* Exercise description: Which lines below hold the word "Refusal"? Report each one.

* Saved entries:
theorem svWrite_frame (o : Nat) (v : Sys2Proof.Word) (s : State) :
    Frame [.sv] s (svWrite o v s) := by
  unfold svWrite
  repeat' first
    | with_reducible exact Frame.refl _ _
    | with_reducible refine (azkTaken_frame _ _).comp ?_ (by decide)
    | with_reducible refine Frame.ite ?_ ?_
    | (simp only [Frame.spelled]; (with_reducible apply FrameMk.upd); (with_reducible (intro b hb; cases b <;> first | exact absurd (by decide) hb | (dsimp only [Region.same] <;> rfl) | exact refs_id rfl)); (dsimp only; first | with_reducible exact List.suffix_refl _ | with_reducible exact List.suffix_cons _ _))
    | (extract_lets +onlyGivenNames y; first | (refine have hy : Frame [.sv] s y := ?_; ?_; unfold y) | (refine have hy : Frame [.sv] s y.2 := ?_; ?_; unfold y) | skip)
    | split

theorem sheetCtl_frame (v : Sys2Proof.Word) (s : State) :
    Frame [.gl, .crew, .hq, .eng, .cy, .vol, .wr, .rdr, .sm, .sv, .ce, .sp, .ic, .spill, .ev, .out] s (sheetCtl v s) := by
  unfold sheetCtl
  repeat' first
    | with_reducible exact Frame.refl _ _
    | with_reducible refine (sheetDown_frame _).comp ?_ (by decide)
    | with_reducible refine (linksNote_frame _).comp ?_ (by decide)
    | with_reducible refine Frame.ite ?_ ?_
    | (simp only [Frame.spelled]; (with_reducible apply FrameMk.upd); (with_reducible (intro b hb; cases b <;> first | exact absurd (by decide) hb | (dsimp only [Region.same] <;> rfl) | exact refs_id rfl)); (dsimp only; first | with_reducible exact List.suffix_refl _ | with_reducible exact List.suffix_cons _ _))

theorem spWrite_frame (o : Nat) (v : Sys2Proof.Word) (s : State) :
    Frame [.gl, .crew, .hq, .eng, .cy, .vol, .wr, .rdr, .sm, .sv, .ce, .sp, .ic, .spill, .ev, .out] s (spWrite o v s) := by
  unfold spWrite
  repeat' first
    | with_reducible exact Frame.refl _ _
    | with_reducible refine (sheetCtl_frame _ _).comp ?_ (by decide)
    | with_reducible refine (setEnc_frame _ _ _).comp ?_ (by decide)
    | with_reducible refine Frame.ite ?_ ?_
    | (simp only [Frame.spelled]; (with_reducible apply FrameMk.upd); (with_reducible (intro b hb; cases b <;> first | exact absurd (by decide) hb | (dsimp only [Region.same] <;> rfl) | exact refs_id rfl)); (dsimp only; first | with_reducible exact List.suffix_refl _ | with_reducible exact List.suffix_cons _ _))
    | (extract_lets +onlyGivenNames y; first | (refine have hy : Frame [.gl, .crew, .hq, .eng, .cy, .vol, .wr, .rdr, .sm, .sv, .ce, .sp, .ic, .spill, .ev, .out] s y := ?_; ?_; unfold y) | (refine have hy : Frame [.gl, .crew, .hq, .eng, .cy, .vol, .wr, .rdr, .sm, .sv, .ce, .sp, .ic, .spill, .ev, .out] s y.2 := ?_; ?_; unfold y) | skip)
    | split

theorem ttWrite_frame (o : Nat) (v : Sys2Proof.Word) (s : State) :
    Frame [.tt] s (ttWrite o v s) := by
  unfold ttWrite
  repeat' first
    | with_reducible exact Frame.refl _ _
    | with_reducible refine (setGen_frame _ _ _).comp ?_ (by decide)
    | with_reducible refine Frame.ite ?_ ?_
    | (simp only [Frame.spelled]; (with_reducible apply FrameMk.upd); (with_reducible (intro b hb; cases b <;> first | exact absurd (by decide) hb | (dsimp only [Region.same] <;> rfl) | exact refs_id rfl)); (dsimp only; first | with_reducible exact List.suffix_refl _ | with_reducible exact List.suffix_cons _ _))
    | (extract_lets +onlyGivenNames y; first | (refine have hy : Frame [.tt] s y := ?_; ?_; unfold y) | (refine have hy : Frame [.tt] s y.2 := ?_; ?_; unfold y) | skip)
    | split

theorem pfWrite_frame (o : Nat) (v : Sys2Proof.Word) (s : State) :
    Frame [.gl, .life, .crew, .hq, .task, .eng, .cy, .vol, .wr, .fm, .rch, .rdr, .sm, .sv, .ce, .tt, .lk, .sp, .ic, .spill, .ev, .mi, .se, .out, .fresh] s (pfWrite o v s) := by
  unfold pfWrite
  repeat' first
    | with_reducible exact Frame.refl _ _
    | with_reducible refine (icWrite_frame _ _ _ _).comp ?_ (by decide)
    | with_reducible refine (hqWrite_frame _ _ _ _).comp ?_ (by decide)
    | with_reducible refine (allotWrite_frame _ _ _ _).comp ?_ (by decide)
    | with_reducible refine (spillWrite_frame _ _ _ _).comp ?_ (by decide)
    | with_reducible refine (fastWrite_frame _ _ _).comp ?_ (by decide)
    | with_reducible refine (miWrite_frame _ _ _).comp ?_ (by decide)
    | with_reducible refine (ceWrite_frame _ _ _).comp ?_ (by decide)
    | with_reducible refine (apertureWrite_frame _ _ _).comp ?_ (by decide)
    | with_reducible refine (svWrite_frame _ _ _).comp ?_ (by decide)
    | with_reducible refine (lkWrite_frame _ _ _).comp ?_ (by decide)
    | with_reducible refine (spWrite_frame _ _ _).comp ?_ (by decide)
    | with_reducible refine (ttWrite_frame _ _ _).comp ?_ (by decide)
    | with_reducible refine (fmWrite_frame _ _ _).comp ?_ (by decide)
    | with_reducible refine (taskWrite_frame _ _ _ _).comp ?_ (by decide)
    | with_reducible refine Frame.ite ?_ ?_

theorem vfWrite_frame (f : Sys2Proof.Fn) (o : Nat) (v : Sys2Proof.Word) (s : State) :
    Frame [.hq, .eng, .cy, .vol, .rdr, .sm, .ic, .spill, .ev, .out] s (vfWrite f o v s) := by
  unfold vfWrite
  repeat' first
    | with_reducible exact Frame.refl _ _
    | with_reducible refine (icWrite_frame _ _ _ _).comp ?_ (by decide)
    | with_reducible refine (hqWrite_frame _ _ _ _).comp ?_ (by decide)
    | with_reducible refine (spillWrite_frame _ _ _ _).comp ?_ (by decide)
    | with_reducible refine Frame.ite ?_ ?_

theorem regWrite_frame (f : Sys2Proof.Fn) (o : Nat) (v : Sys2Proof.Word) (s : State) :
    Frame [.gl, .life, .crew, .hq, .task, .eng, .cy, .vol, .wr, .fm, .rch, .rdr, .sm, .sv, .ce, .tt, .lk, .sp, .ic, .spill, .ev, .mi, .se, .out, .fresh] s (regWrite f o v s) := by
  unfold regWrite
  repeat' first
    | with_reducible exact Frame.refl _ _
    | with_reducible refine (resetWrite_frame _ _).comp ?_ (by decide)
    | with_reducible refine (pfWrite_frame _ _ _).comp ?_ (by decide)
    | with_reducible refine (vfWrite_frame _ _ _ _).comp ?_ (by decide)
    | with_reducible refine Frame.ite ?_ ?_

end Sys2Proof.Machine
end

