theorem exec_icPendWrite_normal (t : Time) {f : Fn} {word : Nat} (value : Word) {s : State} (hlive : fnLive s f = true)
    (hword : word < icWords f) :
    exec (.icPendWrite t f false word value) s = .next (pendWordWrite f word value (advance t s)) := by
  change execIcPendWrite t f false word value s = _
  simp [execIcPendWrite, hlive, Nat.not_le.mpr hword]

theorem exec_icPendWrite_fast (t : Time) (value : Word) {s : State} (hlive : regsLive s = true) :
    exec (.icPendWrite t 0 true 0 value) s = .next (forEach (List.range 32)
      (fun n x => setFast n (pendWrite (value.getLsbD n) (fastOf x n)) x) (advance t s)) := by
  change execIcPendWrite t 0 true 0 value s = _
  have hfn : fnLive (advance t s) 0 = true := by rw [fnLive_advance, fnLive_zero, hlive]
  unfold execIcPendWrite
  rw [if_neg (by rw [hfn]; decide), if_pos rfl, if_pos rfl]

theorem exec_icSrcCfgWrite (t : Time) {f : Fn} (value : Word) {s : State} (hlive : fnLive s f = true) :
    exec (.icSrcCfgWrite t f value) s = .next (srcCfgWrite f value (advance t s)) := by
  change execIcSrcCfgWrite t f value s = _
  simp [execIcSrcCfgWrite, hlive]

/-! ### SENSE at reset (R341) -/

theorem srcKey_pulse_iff (f : Fn) {n : Nat} (hn : n < 8736) :
    pulseSrc (srcKey f n) = true ↔ f = 0 ∧ (n = 8272 ∨ n = 8405 ∨ n = 8406) := by
  have hf : f = 0 ↔ f.toNat = 0 := BitVec.toNat_inj (y := 0#6) |>.symm
  simp only [pulseSrc, internalSrc, srcKey, Bool.or_eq_true, beq_iff_eq, hf]
  omega

theorem srcOf_reset (f : Fn) (n : Nat) : srcOf State.reset f n = srcDefault (srcKey f n) := rfl

/-- Settles O43: an edge counts exactly where the SENSE code counts it, up to the cap of the code; PEND and SENSE writes
reach the sources named and no EDGE_COUNT (R341, R342). -/
theorem sourceSensing : Obligations.SourceSensing := by
  unfold Obligations.SourceSensing
  refine ⟨fun t s => ⟨fun f n hex => ?line, fun n hn => ?fastLine, fun f n => ?pending,
      fun f word value hlive hword => ?pend, fun value hlive => ?fastPend, fun f value hlive hex => ?sense⟩,
    fun t s f offset width value hok hbank => ?counts, fun v hs hline => ?pulse, fun f n hn => ?reset, fun n => rfl⟩
  case line =>
    refine ⟨_, exec_sourceLineChange_normal t hex, ?_⟩
    rw [srcOf_setSrc]
    exact senseLine_sensed _ _
  case fastLine =>
    refine ⟨_, exec_sourceLineChange_fast t s hn, ?_⟩
    rw [fastOf_setFast]
    exact senseLine_sensed _ _
  case pending =>
    exact ⟨pendingNow_high_level, pendingNow_low_level, pendingNow_edge⟩
  case pend =>
    refine ⟨_, exec_icPendWrite_normal t value hlive hword, fun n => ?_⟩
    rw [srcOf_pendWordWrite, srcExists_advance, srcOf_advance]
  case fastPend =>
    refine ⟨_, exec_icPendWrite_fast t value hlive, fun n hn => ?_⟩
    rw [fastOf_pendWrites value _ hn, fastOf_advance]
  case sense =>
    refine ⟨_, exec_icSrcCfgWrite t value hlive, ?_⟩
    obtain ⟨vector, hsrc⟩ := srcOf_srcCfgWrite (s := advance t s) value (by simpa using hex)
    rw [icFn_advance, srcOf_advance] at hsrc
    rw [hsrc]
    refine ⟨senseWrite_insvc _ _, senseWrite_edges _ _, fun hc => ?_, fun hc => ?_⟩
    · simp only [senseWrite_reserved _ hc, and_self]
    · by_cases hsame : bits value 0 3 = (srcOf s f (icFn s f).sel).sense
      · simp only [senseWrite_same hsame]
        exact ⟨hsame.symm, fun hne => absurd hsame hne, fun _ => trivial⟩
      · simp only [senseWrite_change hc hsame]
        exact ⟨trivial, fun _ => trivial, fun heq => absurd heq hsame⟩
  case counts =>
    obtain ⟨u, hexec, hedges⟩ := registerWrite_edgeCounts t value s hok hbank
    obtain ⟨hsrc, hfast⟩ := Prod.mk.inj hedges
    exact ⟨u, hexec, fun g => congrFun (congrFun hsrc g), congrFun hfast⟩
  case pulse =>
    rw [sensePulse_both_edges hs hline]
    refine ⟨?_, fun hcount => ?_⟩
    · exact BitVec.add_assoc v.edges 1 1
    · simp [srcEdge, hcount]
  case reset =>
    simp only [srcOf_reset, srcDefault, srcKey_pulse_iff f hn]

end Sys2Proof.Machine
end

section
/-!
What each command may change: for every command of the table its meaning answers a next state, within the frame that
`footprint` gives it. One lemma for each command, built from the frames of the operations it is made of.
-/

namespace Sys2Proof.Machine

set_option Elab.async false

/-- A frame holds for every list that names its parts. -/
theorem Frame.widen {l₁ l : List Region} {s u : State} (h : Frame l₁ s u)
    (hs : l₁.all l.contains = true := by decide) : Frame l s u := h.comp (Frame.refl l s) hs

/-- The outcome is a next state, and only the parts listed may differ in it from `s`. -/
def Moves (l : List Region) (s : State) (o : Host.Outcome State Fault Refusal) : Prop := ∃ u, o = .next u ∧ Frame l s u

theorem Moves.next {l : List Region} {s u : State} (h : Frame l s u) : Moves l s (.next u) := ⟨u, rfl, h⟩

theorem Moves.ite {l : List Region} {s : State} {a b : Host.Outcome State Fault Refusal} {c : Prop} [Decidable c]
    (ha : Moves l s a) (hb : Moves l s b) : Moves l s (if c then a else b) := by
  split <;> assumption

/-- Without the lock of the PLL the state does not move to the command's instant: only TB tells the two apart. -/
theorem advance_undo (t : Time) (s : State) : Frame [.tb] (advance t s) s := by
  unfold advance
  split
  · exact ⟨fun b hb => by cases b <;> first | exact absurd (by decide) hb | exact refs_id rfl | rfl, List.suffix_refl _⟩
  · exact Frame.refl _ s

/-! ### The commands of Machine/Interrupts.lean -/

theorem execSourceLineChange_moves (t : Time) (f : Fn) (fast : Bool) (src : Nat) (s : State) :
    Moves [.ic] (advance t s) (execSourceLineChange t f fast src s) := by
  unfold execSourceLineChange
  repeat' first
    | with_reducible refine Moves.next ?_
    | with_reducible exact Frame.refl _ _
    | with_reducible refine (senseFast_frame _ _).comp ?_ (by decide)
    | with_reducible refine (senseSrc_frame _ _ _).comp ?_ (by decide)
    | with_reducible refine Frame.ite ?_ ?_

theorem execInterruptDelivery_moves (t : Time) (s : State) :
    Moves [.ic, .out] (advance t s) (execInterruptDelivery t s) := by
  unfold execInterruptDelivery
  repeat' first
    | with_reducible refine Moves.next ?_
    | with_reducible exact Frame.refl _ _
    | with_reducible refine (deliverGroup_frame _ _ _).comp ?_ (by decide)
    | extract_lets
    | split

theorem execFastDelivery_moves (t : Time) (s : State) :
    Moves [.ic, .out] (advance t s) (execFastDelivery t s) := by
  unfold execFastDelivery
  repeat' first
    | with_reducible refine Moves.next ?_
    | with_reducible exact Frame.refl _ _
    | with_reducible refine (deliverFast_frame _).comp ?_ (by decide)
    | with_reducible refine Frame.ite ?_ ?_

theorem execHoldoffExpiry_moves (t : Time) (f : Fn) (fast : Bool) (vec : Nat) (s : State) :
    Moves [.ic] (advance t s) (execHoldoffExpiry t f fast vec s) := by
  unfold execHoldoffExpiry
  repeat' first
    | with_reducible refine Moves.next ?_
    | with_reducible refine Moves.ite ?_ ?_
    | with_reducible exact Frame.refl _ _
    | with_reducible refine Frame.ite ?_ ?_
    | (simp only [Frame.spelled]; (with_reducible apply FrameMk.upd);
        (with_reducible (intro b hb; cases b <;> first | exact absurd (by decide) hb | (dsimp only [Region.same] <;> rfl) | exact refs_id rfl));
        with_reducible exact List.suffix_refl _)

theorem execMsixUnmask_moves (t : Time) (f : Fn) (vec : Option Nat) (s : State) :
    Moves [.ic, .out] (advance t s) (execMsixUnmask t f vec s) := by
  unfold execMsixUnmask
  repeat' first
    | with_reducible refine Moves.next ?_
    | with_reducible exact Frame.refl _ _
    | with_reducible assumption
    | with_reducible refine (messageHeld_frame _ _ _).comp ?_ (by decide)
    | with_reducible refine (setMsixWord_frame _ _ _ _ _).comp ?_ (by decide)
    | with_reducible refine Frame.forEach _ _ ?_ ?_
    | (simp only [Frame.spelled]; (with_reducible apply FrameMk.upd);
        (with_reducible (intro b hb; cases b <;> first | exact absurd (by decide) hb | (dsimp only [Region.same] <;> rfl) | exact refs_id rfl));
        with_reducible exact List.suffix_refl _)
    | intro _
    | split

theorem execIcEoi_moves (t : Time) (f : Fn) (value : Word) (s : State) :
    Moves [.ic] (advance t s) (execIcEoi t f value s) := by
  unfold execIcEoi
  repeat' first
    | with_reducible refine Moves.next ?_
    | with_reducible exact Frame.refl _ _
    | with_reducible refine (eoiGroup_frame _ _ _).comp ?_ (by decide)
    | with_reducible refine Frame.ite ?_ ?_

theorem execIcFEoi_moves (t : Time) (value : Word) (s : State) :
    Moves [.ic] (advance t s) (execIcFEoi t value s) := by
  unfold execIcFEoi
  repeat' first
    | with_reducible refine Moves.next ?_
    | with_reducible exact Frame.refl _ _
    | with_reducible refine (eoiFast_frame _).comp ?_ (by decide)
    | with_reducible refine Frame.ite ?_ ?_

theorem execIcActiveRead_moves (t : Time) (f : Fn) (fast : Bool) (word : Nat) (s : State) :
    Moves [.ic, .out] (advance t s) (execIcActiveRead t f fast word s) := by
  unfold execIcActiveRead
  repeat' first
    | with_reducible refine Moves.next ?_
    | with_reducible refine Moves.ite ?_ ?_
    | with_reducible exact Frame.refl _ _
    | with_reducible refine (emit_frame _ _).comp ?_ (by decide)
    | with_reducible refine (lookFast_frame _).comp ?_ (by decide)
    | with_reducible refine (lookWord_frame _ _ _).comp ?_ (by decide)
    | with_reducible refine Frame.ite ?_ ?_

theorem execIcPendWrite_moves (t : Time) (f : Fn) (fast : Bool) (word : Nat) (value : Word) (s : State) :
    Moves [.ic] (advance t s) (execIcPendWrite t f fast word value s) := by
  unfold execIcPendWrite
  repeat' first
    | with_reducible refine Moves.next ?_
    | with_reducible refine Moves.ite ?_ ?_
    | with_reducible exact Frame.refl _ _
    | with_reducible assumption
    | with_reducible refine (setFast_frame _ _ _).comp ?_ (by decide)
    | with_reducible refine (pendWordWrite_frame _ _ _ _).comp ?_ (by decide)
    | with_reducible refine Frame.forEach _ _ ?_ ?_
    | with_reducible refine Frame.ite ?_ ?_
    | intro _

theorem execIcSrcCfgWrite_moves (t : Time) (f : Fn) (value : Word) (s : State) :
    Moves [.ic] (advance t s) (execIcSrcCfgWrite t f value s) := by
  unfold execIcSrcCfgWrite
  repeat' first
    | with_reducible refine Moves.next ?_
    | with_reducible exact Frame.refl _ _
    | with_reducible refine (srcCfgWrite_frame _ _ _).comp ?_ (by decide)
    | with_reducible refine Frame.ite ?_ ?_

* Solution for this problem:
def Moves (l : List Region) (s : State) (o : Host.Outcome State Fault Refusal) : Prop := ∃ u, o = .next u ∧ Frame l s u
theorem Moves.ite {l : List Region} {s : State} {a b : Host.Outcome State Fault Refusal} {c : Prop} [Decidable c]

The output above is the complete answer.